---------- DATA SECTION

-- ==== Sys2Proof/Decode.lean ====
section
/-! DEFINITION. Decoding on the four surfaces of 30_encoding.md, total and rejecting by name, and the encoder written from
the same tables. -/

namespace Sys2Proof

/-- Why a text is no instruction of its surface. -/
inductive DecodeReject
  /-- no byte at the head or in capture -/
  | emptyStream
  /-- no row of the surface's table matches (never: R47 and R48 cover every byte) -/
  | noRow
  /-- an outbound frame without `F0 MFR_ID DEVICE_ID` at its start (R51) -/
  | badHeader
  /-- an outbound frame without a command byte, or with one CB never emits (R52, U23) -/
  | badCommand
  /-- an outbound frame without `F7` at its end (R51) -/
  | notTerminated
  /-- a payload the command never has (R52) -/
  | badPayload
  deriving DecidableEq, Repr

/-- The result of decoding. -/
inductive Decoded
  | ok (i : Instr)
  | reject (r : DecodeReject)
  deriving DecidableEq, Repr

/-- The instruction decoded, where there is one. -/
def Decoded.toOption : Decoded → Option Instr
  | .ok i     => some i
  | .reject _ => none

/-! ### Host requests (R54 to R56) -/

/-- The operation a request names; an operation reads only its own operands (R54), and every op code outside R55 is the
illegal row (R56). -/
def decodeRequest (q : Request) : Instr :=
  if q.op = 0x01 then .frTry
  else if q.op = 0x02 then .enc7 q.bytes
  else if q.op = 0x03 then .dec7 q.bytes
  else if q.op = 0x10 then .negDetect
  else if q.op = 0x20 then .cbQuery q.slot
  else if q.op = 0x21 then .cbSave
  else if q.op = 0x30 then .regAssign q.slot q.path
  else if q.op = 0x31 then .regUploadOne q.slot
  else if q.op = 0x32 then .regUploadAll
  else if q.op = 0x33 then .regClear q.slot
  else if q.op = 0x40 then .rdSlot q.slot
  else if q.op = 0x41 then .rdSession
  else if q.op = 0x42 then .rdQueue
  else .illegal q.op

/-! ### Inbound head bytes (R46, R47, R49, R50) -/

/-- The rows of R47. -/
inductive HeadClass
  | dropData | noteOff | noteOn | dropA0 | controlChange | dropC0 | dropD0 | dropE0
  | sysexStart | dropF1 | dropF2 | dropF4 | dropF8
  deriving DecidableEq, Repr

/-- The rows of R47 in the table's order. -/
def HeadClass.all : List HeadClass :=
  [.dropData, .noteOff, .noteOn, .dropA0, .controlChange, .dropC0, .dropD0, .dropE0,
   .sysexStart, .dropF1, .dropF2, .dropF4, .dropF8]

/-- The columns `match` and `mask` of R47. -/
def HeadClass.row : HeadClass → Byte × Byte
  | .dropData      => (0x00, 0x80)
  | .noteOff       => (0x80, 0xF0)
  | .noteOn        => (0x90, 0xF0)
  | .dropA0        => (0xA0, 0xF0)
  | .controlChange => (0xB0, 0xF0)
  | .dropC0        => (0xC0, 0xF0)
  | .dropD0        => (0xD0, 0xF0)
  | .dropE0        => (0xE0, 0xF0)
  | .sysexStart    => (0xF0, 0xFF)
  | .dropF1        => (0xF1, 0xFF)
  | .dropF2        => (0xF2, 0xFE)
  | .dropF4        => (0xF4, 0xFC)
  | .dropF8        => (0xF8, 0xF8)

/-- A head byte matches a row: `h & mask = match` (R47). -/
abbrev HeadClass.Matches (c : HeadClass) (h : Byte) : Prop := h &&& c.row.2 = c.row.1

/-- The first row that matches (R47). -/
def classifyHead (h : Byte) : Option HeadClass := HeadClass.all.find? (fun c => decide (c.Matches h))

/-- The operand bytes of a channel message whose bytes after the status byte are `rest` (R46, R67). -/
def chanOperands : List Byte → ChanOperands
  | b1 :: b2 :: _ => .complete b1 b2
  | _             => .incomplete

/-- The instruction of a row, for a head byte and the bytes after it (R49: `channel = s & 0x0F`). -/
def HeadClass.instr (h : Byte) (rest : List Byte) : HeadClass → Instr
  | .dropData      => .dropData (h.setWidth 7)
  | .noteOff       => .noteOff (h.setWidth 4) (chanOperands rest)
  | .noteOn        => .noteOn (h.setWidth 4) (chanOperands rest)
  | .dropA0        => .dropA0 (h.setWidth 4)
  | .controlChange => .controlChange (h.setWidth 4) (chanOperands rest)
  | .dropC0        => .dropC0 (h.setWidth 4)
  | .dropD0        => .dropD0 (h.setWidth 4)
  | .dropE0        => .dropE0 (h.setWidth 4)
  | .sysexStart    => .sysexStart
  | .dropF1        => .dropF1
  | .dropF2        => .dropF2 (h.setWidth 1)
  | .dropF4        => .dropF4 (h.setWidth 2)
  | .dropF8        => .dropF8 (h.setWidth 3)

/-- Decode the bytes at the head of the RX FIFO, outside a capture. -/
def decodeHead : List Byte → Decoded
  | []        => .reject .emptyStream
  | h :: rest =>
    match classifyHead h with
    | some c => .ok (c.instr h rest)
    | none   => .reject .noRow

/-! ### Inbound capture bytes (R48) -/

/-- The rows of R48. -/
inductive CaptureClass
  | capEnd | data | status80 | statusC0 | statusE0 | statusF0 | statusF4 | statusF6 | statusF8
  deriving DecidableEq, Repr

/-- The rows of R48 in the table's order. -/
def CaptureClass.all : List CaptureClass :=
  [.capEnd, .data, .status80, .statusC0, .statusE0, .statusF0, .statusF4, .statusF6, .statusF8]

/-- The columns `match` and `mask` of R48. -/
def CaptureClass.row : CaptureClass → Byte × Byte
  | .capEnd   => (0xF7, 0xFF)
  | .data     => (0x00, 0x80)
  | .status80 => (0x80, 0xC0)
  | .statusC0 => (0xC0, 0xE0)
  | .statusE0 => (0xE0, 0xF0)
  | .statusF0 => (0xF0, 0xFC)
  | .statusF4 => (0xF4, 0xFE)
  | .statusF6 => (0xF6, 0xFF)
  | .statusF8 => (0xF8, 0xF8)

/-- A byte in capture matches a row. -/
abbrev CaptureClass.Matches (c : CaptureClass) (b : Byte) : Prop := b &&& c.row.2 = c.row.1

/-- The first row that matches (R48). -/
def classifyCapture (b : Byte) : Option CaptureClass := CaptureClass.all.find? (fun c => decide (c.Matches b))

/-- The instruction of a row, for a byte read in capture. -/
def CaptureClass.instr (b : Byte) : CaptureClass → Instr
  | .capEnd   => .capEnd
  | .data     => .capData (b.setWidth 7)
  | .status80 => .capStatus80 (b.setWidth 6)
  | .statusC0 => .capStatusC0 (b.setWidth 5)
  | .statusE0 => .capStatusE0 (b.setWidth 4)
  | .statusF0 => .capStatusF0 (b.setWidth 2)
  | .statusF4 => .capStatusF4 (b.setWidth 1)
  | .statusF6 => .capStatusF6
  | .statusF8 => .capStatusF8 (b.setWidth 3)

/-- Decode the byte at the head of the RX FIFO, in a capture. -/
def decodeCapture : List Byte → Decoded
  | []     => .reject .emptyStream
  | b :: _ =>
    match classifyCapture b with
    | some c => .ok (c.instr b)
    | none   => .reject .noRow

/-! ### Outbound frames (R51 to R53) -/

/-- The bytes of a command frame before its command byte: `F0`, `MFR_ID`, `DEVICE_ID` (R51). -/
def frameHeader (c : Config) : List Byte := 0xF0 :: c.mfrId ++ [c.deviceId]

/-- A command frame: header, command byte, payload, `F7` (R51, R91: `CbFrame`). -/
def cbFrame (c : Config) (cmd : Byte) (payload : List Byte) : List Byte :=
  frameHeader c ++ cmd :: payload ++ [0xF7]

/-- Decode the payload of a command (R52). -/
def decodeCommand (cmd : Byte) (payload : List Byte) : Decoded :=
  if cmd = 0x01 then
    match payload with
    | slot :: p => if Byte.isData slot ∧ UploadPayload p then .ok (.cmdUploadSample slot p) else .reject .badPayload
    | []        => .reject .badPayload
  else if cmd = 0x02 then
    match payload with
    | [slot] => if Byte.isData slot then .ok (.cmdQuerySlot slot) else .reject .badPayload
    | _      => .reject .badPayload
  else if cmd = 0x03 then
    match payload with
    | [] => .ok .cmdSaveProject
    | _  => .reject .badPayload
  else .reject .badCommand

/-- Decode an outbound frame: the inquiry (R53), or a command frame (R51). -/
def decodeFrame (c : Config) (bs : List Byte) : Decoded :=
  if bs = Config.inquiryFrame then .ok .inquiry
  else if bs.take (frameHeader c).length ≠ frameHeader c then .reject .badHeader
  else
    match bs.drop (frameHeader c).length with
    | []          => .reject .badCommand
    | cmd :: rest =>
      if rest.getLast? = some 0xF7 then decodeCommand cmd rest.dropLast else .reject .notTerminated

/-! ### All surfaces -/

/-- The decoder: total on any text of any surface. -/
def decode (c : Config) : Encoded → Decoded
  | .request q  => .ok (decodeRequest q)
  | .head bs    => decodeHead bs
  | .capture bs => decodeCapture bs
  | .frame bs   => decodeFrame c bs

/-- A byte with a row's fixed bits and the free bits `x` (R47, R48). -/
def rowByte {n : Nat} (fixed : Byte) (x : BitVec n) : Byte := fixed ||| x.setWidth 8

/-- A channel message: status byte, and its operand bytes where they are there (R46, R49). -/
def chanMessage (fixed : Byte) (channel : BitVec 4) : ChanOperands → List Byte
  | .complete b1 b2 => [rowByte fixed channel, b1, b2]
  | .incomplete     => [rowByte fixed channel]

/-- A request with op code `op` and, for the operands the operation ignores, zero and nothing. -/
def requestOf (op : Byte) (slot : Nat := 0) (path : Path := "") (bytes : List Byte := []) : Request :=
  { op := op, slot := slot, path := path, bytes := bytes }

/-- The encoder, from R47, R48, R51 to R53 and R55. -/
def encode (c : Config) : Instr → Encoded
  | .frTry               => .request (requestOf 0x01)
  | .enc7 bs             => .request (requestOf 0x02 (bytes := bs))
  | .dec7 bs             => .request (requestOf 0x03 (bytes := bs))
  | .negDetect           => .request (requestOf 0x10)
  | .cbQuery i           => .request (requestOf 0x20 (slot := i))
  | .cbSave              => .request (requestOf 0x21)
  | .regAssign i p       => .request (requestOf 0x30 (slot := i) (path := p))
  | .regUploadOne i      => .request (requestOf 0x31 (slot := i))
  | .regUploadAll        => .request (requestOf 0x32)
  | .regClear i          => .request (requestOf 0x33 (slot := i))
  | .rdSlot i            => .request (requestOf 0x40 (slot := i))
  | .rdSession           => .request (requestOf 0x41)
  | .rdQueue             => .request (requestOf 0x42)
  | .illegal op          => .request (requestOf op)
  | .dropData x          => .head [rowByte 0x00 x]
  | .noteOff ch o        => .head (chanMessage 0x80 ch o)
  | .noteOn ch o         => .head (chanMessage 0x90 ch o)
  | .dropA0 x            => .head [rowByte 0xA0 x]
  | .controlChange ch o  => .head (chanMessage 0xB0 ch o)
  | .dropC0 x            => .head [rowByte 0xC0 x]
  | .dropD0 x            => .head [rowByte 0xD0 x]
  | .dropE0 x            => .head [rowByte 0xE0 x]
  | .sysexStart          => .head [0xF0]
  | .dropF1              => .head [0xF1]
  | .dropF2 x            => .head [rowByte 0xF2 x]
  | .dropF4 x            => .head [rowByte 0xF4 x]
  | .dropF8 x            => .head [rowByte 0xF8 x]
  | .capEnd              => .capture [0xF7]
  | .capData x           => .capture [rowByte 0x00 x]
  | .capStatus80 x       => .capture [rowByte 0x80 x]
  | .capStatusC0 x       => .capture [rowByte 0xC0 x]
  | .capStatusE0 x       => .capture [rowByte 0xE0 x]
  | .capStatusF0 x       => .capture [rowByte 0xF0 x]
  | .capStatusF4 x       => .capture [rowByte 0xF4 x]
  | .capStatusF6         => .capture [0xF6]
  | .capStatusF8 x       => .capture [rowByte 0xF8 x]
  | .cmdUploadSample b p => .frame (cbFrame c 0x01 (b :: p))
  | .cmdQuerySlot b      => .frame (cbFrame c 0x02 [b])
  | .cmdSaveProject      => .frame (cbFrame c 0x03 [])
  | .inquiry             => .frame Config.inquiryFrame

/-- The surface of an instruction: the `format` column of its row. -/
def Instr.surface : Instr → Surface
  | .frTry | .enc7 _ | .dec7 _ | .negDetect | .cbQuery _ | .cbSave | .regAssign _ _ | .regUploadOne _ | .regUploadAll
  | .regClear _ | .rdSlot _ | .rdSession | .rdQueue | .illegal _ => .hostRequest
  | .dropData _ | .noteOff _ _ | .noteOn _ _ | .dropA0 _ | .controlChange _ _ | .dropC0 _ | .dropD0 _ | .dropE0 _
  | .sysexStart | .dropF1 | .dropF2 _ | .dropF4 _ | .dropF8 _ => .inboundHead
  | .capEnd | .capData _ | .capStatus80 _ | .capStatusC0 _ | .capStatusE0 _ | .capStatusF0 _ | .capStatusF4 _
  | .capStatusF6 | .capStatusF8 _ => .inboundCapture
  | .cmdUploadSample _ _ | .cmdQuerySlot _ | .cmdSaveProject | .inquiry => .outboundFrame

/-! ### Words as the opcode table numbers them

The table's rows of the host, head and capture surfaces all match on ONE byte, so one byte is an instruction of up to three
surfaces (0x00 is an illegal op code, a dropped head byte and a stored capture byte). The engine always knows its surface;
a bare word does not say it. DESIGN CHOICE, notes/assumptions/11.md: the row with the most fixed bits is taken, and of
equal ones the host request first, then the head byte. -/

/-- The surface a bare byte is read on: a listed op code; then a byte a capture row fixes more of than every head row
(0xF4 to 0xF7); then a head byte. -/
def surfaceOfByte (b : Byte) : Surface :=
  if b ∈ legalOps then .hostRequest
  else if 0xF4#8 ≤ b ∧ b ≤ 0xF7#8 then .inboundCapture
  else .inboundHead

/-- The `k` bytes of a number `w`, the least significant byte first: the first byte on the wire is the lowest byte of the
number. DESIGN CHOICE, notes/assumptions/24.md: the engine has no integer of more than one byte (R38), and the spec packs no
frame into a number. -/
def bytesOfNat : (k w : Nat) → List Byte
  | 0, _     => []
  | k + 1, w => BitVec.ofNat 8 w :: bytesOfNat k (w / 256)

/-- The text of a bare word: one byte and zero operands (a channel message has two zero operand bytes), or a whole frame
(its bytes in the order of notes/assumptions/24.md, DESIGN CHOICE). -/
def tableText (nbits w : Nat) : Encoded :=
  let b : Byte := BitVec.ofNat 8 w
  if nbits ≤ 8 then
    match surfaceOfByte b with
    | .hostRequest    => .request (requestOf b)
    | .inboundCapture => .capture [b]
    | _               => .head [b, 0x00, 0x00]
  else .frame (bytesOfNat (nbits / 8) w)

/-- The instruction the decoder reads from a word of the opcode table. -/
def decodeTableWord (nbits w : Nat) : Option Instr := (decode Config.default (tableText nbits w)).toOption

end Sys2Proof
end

--------------------
---------- DATA SECTION

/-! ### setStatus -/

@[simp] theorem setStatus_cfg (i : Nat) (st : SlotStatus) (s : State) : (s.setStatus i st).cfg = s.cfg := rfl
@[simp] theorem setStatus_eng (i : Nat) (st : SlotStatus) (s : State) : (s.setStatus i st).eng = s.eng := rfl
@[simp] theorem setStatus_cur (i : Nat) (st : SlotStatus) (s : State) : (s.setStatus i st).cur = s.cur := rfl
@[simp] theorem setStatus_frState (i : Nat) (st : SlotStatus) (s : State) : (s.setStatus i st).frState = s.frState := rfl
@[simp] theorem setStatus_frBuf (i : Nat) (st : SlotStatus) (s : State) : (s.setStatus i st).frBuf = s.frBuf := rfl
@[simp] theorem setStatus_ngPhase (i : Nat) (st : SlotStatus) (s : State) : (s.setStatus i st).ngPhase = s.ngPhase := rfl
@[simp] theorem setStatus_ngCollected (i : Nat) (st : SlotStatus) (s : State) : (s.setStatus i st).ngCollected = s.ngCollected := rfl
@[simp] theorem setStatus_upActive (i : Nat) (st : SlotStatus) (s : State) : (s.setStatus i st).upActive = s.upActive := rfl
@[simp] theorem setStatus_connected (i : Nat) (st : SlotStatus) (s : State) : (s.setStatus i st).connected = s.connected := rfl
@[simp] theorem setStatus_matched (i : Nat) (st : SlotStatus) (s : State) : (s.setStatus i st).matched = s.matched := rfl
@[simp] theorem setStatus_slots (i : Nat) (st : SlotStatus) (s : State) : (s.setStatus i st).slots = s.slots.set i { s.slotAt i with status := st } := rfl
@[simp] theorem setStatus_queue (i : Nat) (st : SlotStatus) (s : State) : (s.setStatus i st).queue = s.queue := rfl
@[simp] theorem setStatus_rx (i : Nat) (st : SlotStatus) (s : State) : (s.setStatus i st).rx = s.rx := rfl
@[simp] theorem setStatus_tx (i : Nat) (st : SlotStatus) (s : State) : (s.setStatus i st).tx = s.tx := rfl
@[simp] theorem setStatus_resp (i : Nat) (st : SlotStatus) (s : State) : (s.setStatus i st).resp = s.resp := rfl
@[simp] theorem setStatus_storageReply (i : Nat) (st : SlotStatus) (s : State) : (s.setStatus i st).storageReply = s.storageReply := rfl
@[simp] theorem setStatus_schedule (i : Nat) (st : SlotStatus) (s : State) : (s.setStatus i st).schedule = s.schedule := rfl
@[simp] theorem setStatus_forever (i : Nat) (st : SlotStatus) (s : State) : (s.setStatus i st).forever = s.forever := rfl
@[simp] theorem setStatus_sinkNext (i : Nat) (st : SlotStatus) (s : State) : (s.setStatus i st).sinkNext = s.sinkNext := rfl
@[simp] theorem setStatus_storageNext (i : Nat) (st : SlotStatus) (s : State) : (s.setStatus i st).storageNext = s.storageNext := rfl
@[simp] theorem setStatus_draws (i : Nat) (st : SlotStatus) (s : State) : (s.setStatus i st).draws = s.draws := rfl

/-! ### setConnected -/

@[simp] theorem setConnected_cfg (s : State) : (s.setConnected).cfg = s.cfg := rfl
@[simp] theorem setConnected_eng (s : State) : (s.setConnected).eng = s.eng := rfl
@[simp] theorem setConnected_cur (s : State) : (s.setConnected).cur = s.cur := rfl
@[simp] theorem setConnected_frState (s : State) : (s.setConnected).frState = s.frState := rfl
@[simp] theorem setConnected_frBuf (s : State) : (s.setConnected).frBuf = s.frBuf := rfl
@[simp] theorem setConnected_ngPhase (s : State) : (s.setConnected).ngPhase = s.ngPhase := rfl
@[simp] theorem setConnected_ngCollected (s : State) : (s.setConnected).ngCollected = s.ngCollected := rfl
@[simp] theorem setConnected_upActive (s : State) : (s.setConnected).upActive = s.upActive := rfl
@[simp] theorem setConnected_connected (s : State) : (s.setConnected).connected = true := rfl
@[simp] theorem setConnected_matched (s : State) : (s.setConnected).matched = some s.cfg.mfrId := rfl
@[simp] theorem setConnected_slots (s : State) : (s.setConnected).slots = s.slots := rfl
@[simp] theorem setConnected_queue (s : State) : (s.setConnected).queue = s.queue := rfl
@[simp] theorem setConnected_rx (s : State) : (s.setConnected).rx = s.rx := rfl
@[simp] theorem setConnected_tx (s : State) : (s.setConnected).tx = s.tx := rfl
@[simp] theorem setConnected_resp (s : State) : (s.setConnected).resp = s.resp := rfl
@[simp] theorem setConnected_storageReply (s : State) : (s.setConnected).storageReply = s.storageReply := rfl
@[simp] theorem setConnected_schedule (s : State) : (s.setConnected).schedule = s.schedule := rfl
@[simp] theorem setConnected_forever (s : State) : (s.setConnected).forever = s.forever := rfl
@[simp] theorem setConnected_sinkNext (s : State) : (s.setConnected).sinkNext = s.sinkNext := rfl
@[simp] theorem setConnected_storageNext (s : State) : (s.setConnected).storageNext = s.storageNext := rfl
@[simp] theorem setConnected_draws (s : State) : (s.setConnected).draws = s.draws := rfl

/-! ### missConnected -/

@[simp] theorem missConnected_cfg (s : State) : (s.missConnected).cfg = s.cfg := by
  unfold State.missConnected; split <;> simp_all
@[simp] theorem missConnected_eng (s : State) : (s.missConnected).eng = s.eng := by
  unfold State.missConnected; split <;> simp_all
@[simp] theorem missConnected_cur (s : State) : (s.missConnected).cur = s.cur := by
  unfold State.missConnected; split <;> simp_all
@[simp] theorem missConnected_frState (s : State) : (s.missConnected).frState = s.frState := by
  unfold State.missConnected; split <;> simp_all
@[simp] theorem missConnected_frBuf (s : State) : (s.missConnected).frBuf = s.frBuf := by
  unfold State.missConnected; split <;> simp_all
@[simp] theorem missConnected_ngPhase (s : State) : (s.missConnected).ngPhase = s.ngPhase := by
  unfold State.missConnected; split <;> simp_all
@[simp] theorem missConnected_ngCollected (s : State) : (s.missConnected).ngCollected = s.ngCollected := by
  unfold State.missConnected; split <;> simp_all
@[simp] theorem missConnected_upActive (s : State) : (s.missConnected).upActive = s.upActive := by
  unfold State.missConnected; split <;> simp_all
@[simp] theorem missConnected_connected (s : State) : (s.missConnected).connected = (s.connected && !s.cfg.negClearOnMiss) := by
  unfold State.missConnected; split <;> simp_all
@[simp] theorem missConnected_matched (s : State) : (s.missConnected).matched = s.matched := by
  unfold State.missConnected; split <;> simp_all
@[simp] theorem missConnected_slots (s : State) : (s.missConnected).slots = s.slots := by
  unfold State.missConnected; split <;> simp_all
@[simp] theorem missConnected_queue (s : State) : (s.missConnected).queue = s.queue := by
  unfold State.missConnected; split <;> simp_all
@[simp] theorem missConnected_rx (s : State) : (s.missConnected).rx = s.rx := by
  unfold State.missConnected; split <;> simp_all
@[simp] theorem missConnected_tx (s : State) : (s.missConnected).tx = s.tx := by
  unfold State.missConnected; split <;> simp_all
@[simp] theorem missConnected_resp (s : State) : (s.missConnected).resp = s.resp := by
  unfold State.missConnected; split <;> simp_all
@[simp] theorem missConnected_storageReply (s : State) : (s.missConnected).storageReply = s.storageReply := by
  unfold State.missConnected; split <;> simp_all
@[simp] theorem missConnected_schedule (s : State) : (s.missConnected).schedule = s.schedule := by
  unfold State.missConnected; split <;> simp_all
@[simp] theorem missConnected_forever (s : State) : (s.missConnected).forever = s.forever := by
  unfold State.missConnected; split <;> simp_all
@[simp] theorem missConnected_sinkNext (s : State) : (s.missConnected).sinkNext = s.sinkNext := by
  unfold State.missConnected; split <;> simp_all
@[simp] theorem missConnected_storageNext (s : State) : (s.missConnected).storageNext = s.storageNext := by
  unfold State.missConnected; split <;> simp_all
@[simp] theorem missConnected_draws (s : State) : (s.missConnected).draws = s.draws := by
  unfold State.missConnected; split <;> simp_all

--------------------

-- HOW TO COMPLETE THIS TASK --
Could you return all lines from the data above that contain the string "surfaces"?

-- TASK RESULT --
/-! DEFINITION. Decoding on the four surfaces of 30_encoding.md, total and rejecting by name, and the encoder written from
/-! ### All surfaces -/
The table's rows of the host, head and capture surfaces all match on ONE byte, so one byte is an instruction of up to three
surfaces (0x00 is an illegal op code, a dropped head byte and a stored capture byte). The engine always knows its surface;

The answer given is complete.